**What you should do**: Every line below between the one holding "(rsMem s.map.dirty gidx))])" and the one holding "iface := leAt", inclusive, should be copied exactly, and no other line.

[[ Extracted material, beginning ]]

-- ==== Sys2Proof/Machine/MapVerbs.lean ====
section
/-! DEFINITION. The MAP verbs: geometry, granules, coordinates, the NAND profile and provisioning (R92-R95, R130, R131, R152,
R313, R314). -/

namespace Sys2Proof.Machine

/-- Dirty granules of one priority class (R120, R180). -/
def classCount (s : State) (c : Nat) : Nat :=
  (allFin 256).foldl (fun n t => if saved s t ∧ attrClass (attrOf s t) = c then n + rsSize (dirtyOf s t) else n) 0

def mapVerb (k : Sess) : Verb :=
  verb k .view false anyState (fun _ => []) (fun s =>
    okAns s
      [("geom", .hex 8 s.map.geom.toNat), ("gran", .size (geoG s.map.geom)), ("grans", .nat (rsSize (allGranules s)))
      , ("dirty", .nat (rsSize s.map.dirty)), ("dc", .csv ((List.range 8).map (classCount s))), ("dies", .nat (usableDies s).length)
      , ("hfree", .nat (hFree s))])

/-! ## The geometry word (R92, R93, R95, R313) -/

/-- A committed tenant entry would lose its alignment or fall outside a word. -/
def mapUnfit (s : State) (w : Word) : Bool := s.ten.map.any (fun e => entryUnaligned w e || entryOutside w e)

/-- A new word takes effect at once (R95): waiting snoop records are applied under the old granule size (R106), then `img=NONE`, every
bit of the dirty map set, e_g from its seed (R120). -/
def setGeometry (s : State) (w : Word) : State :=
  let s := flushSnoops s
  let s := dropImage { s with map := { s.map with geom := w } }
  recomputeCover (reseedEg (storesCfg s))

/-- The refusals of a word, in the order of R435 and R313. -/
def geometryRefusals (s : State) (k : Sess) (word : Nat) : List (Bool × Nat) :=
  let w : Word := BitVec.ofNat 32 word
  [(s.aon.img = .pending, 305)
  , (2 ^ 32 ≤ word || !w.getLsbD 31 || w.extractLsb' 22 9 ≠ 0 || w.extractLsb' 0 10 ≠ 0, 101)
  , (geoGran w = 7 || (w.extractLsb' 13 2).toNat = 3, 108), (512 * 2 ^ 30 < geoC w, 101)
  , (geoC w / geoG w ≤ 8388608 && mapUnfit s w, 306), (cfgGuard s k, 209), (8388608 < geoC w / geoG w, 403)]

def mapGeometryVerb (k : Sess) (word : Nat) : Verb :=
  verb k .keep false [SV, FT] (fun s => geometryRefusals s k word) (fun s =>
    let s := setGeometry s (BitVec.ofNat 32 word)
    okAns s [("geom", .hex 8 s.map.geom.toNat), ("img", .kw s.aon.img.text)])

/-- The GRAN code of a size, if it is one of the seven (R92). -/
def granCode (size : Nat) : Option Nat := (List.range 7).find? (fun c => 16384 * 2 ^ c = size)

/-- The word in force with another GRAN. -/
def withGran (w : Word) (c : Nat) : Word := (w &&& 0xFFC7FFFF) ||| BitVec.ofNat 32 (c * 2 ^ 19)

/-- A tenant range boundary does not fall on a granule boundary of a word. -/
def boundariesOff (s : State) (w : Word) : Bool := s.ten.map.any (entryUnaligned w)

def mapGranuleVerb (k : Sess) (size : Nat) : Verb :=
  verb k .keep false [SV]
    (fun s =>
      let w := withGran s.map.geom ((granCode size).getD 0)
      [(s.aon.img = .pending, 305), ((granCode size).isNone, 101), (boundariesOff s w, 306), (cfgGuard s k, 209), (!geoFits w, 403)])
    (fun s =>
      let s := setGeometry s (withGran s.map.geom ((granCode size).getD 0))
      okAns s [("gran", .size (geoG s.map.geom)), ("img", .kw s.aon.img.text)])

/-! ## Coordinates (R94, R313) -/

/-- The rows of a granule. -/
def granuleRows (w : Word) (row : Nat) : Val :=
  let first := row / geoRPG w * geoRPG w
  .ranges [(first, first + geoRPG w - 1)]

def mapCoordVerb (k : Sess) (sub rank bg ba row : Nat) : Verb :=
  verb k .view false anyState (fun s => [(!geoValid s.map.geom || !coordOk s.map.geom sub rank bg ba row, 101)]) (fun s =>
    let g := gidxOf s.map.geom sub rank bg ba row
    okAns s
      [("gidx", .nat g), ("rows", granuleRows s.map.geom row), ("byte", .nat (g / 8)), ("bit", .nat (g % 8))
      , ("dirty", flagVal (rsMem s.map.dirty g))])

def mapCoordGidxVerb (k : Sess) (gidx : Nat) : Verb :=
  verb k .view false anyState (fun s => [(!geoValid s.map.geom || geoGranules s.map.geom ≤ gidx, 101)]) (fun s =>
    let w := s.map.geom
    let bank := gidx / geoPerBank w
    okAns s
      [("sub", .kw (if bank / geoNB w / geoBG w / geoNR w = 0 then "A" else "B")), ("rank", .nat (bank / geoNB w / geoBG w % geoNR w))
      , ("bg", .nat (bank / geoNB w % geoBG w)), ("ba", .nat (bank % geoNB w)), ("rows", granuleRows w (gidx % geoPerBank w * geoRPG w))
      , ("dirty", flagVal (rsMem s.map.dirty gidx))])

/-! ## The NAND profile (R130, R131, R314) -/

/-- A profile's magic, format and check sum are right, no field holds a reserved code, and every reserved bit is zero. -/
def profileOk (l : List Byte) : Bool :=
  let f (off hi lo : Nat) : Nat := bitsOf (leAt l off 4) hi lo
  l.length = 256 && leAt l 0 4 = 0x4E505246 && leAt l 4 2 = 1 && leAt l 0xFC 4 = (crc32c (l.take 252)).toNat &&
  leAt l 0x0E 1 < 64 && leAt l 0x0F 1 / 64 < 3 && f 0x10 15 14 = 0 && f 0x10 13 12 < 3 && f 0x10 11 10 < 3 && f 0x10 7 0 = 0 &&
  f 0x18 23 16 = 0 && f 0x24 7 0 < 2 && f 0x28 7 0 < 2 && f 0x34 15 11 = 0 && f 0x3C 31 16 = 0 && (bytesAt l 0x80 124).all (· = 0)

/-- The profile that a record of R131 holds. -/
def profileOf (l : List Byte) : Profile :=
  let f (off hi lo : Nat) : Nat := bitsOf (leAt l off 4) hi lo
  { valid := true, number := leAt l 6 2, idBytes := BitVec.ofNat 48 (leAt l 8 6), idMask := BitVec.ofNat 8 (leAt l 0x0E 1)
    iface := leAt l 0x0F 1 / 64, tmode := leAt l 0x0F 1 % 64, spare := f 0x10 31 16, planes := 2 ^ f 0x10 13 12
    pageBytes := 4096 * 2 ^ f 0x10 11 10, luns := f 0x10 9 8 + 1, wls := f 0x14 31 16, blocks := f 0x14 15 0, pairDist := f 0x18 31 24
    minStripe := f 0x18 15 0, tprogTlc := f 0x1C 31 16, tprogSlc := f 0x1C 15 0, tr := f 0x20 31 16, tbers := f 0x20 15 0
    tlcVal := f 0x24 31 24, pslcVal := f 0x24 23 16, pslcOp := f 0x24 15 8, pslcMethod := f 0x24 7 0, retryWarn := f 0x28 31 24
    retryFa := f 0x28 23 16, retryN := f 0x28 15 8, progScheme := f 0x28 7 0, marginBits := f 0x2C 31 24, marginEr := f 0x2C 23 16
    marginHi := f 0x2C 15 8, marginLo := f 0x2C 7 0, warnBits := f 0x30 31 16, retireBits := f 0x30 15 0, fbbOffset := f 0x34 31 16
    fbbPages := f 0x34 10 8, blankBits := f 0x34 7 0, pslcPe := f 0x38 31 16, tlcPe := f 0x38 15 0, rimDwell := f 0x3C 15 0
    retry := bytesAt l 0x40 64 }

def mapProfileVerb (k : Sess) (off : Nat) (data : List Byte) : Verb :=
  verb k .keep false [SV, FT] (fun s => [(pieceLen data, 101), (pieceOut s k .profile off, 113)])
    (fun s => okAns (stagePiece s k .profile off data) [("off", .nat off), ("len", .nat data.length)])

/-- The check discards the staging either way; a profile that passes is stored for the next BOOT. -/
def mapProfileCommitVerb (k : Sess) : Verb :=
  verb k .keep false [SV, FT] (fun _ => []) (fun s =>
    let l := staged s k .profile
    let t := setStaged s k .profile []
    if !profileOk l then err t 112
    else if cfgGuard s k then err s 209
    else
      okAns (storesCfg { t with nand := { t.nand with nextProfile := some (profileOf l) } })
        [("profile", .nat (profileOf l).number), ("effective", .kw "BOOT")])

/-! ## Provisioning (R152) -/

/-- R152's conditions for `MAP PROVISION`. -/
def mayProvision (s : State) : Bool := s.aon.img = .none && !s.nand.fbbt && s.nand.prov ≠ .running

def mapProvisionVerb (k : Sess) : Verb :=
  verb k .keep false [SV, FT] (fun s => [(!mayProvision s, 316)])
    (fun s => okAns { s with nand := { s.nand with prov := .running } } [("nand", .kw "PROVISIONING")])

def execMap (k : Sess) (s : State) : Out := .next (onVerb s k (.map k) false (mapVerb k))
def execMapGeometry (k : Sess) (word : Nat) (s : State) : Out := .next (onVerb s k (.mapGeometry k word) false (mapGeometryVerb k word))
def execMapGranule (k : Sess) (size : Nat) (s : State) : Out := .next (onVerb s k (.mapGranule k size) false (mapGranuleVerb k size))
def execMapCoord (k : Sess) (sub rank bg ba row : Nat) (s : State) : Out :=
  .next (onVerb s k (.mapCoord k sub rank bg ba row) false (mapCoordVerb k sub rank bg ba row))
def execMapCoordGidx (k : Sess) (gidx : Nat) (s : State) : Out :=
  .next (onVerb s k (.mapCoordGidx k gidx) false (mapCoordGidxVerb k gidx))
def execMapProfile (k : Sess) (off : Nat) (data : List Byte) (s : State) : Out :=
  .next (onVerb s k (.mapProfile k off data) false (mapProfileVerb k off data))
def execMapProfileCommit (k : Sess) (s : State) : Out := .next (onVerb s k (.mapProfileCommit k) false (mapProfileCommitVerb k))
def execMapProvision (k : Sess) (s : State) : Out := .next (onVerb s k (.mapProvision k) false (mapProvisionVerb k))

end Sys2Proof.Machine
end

[[ Extracted material, end ]]
[[ Extracted material, beginning ]]

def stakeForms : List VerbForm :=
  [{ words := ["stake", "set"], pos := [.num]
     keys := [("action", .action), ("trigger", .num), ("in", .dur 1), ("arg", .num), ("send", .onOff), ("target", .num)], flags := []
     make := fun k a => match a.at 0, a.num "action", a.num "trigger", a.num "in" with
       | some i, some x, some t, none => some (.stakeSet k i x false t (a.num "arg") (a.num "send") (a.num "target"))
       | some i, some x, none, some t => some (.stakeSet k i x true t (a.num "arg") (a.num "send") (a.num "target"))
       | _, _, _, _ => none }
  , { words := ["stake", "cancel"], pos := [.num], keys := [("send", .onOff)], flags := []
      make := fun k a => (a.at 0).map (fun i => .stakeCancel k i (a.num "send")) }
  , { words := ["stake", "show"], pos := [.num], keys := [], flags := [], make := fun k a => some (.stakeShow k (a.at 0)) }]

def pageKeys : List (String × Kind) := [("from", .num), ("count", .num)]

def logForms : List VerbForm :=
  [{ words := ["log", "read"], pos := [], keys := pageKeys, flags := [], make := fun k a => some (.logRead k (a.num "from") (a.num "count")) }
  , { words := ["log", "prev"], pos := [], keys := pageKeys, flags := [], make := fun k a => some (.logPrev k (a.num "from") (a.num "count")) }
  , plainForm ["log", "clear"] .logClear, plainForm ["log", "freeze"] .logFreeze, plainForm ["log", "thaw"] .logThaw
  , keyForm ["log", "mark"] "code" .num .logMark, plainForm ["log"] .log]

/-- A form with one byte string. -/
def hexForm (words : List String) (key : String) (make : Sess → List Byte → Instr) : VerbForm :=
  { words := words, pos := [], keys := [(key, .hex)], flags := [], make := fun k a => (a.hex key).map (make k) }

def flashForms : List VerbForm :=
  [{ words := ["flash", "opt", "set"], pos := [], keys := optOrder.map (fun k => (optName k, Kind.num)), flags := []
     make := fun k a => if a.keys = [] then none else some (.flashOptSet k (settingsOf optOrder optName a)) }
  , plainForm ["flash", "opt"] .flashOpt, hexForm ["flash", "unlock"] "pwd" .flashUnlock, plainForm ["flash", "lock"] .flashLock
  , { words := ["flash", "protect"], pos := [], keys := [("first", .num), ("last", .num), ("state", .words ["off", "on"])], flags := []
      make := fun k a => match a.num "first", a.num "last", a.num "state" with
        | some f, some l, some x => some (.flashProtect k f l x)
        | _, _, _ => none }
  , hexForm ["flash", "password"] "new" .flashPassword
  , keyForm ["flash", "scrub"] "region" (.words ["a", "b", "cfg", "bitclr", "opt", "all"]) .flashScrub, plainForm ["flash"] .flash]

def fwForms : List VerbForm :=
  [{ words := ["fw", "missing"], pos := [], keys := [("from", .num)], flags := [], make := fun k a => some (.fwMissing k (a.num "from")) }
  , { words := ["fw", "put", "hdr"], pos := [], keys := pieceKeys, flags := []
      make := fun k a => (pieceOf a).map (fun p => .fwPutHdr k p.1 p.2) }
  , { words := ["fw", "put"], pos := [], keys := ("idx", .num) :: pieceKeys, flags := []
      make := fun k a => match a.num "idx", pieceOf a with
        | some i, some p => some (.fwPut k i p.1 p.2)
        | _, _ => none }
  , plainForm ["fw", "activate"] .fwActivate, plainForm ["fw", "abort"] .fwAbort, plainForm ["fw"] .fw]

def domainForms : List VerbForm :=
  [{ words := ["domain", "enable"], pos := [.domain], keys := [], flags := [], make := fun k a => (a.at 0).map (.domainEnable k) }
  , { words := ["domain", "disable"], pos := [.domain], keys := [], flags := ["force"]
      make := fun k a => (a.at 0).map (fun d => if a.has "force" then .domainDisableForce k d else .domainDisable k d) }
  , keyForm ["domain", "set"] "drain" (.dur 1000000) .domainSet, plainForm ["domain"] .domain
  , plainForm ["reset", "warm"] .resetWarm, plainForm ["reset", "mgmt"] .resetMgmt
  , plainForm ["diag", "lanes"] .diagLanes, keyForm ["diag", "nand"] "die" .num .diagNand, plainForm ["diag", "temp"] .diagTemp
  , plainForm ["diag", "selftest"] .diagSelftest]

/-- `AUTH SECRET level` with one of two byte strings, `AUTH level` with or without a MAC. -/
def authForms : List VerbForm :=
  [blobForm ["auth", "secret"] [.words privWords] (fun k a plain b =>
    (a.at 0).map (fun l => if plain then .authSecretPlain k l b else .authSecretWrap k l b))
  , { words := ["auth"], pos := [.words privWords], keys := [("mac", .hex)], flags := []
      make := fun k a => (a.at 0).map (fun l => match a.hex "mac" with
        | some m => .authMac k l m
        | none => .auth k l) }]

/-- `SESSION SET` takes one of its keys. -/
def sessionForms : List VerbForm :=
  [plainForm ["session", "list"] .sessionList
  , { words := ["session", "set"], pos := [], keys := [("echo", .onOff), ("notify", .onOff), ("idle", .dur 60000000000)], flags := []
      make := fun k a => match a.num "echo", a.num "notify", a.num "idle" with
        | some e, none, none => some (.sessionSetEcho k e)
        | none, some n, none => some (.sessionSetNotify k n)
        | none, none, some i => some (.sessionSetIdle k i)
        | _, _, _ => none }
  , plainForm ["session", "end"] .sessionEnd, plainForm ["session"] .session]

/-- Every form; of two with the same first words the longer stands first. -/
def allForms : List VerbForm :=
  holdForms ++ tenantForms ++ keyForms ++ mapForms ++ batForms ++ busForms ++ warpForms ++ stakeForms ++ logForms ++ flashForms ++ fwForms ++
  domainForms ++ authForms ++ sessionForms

[[ Extracted material, end ]]

**Reply to the exercise**:
      , ("dirty", flagVal (rsMem s.map.dirty gidx))])

/-! ## The NAND profile (R130, R131, R314) -/

/-- A profile's magic, format and check sum are right, no field holds a reserved code, and every reserved bit is zero. -/
def profileOk (l : List Byte) : Bool :=
  let f (off hi lo : Nat) : Nat := bitsOf (leAt l off 4) hi lo
  l.length = 256 && leAt l 0 4 = 0x4E505246 && leAt l 4 2 = 1 && leAt l 0xFC 4 = (crc32c (l.take 252)).toNat &&
  leAt l 0x0E 1 < 64 && leAt l 0x0F 1 / 64 < 3 && f 0x10 15 14 = 0 && f 0x10 13 12 < 3 && f 0x10 11 10 < 3 && f 0x10 7 0 = 0 &&
  f 0x18 23 16 = 0 && f 0x24 7 0 < 2 && f 0x28 7 0 < 2 && f 0x34 15 11 = 0 && f 0x3C 31 16 = 0 && (bytesAt l 0x80 124).all (· = 0)

/-- The profile that a record of R131 holds. -/
def profileOf (l : List Byte) : Profile :=
  let f (off hi lo : Nat) : Nat := bitsOf (leAt l off 4) hi lo
  { valid := true, number := leAt l 6 2, idBytes := BitVec.ofNat 48 (leAt l 8 6), idMask := BitVec.ofNat 8 (leAt l 0x0E 1)
    iface := leAt l 0x0F 1 / 64, tmode := leAt l 0x0F 1 % 64, spare := f 0x10 31 16, planes := 2 ^ f 0x10 13 12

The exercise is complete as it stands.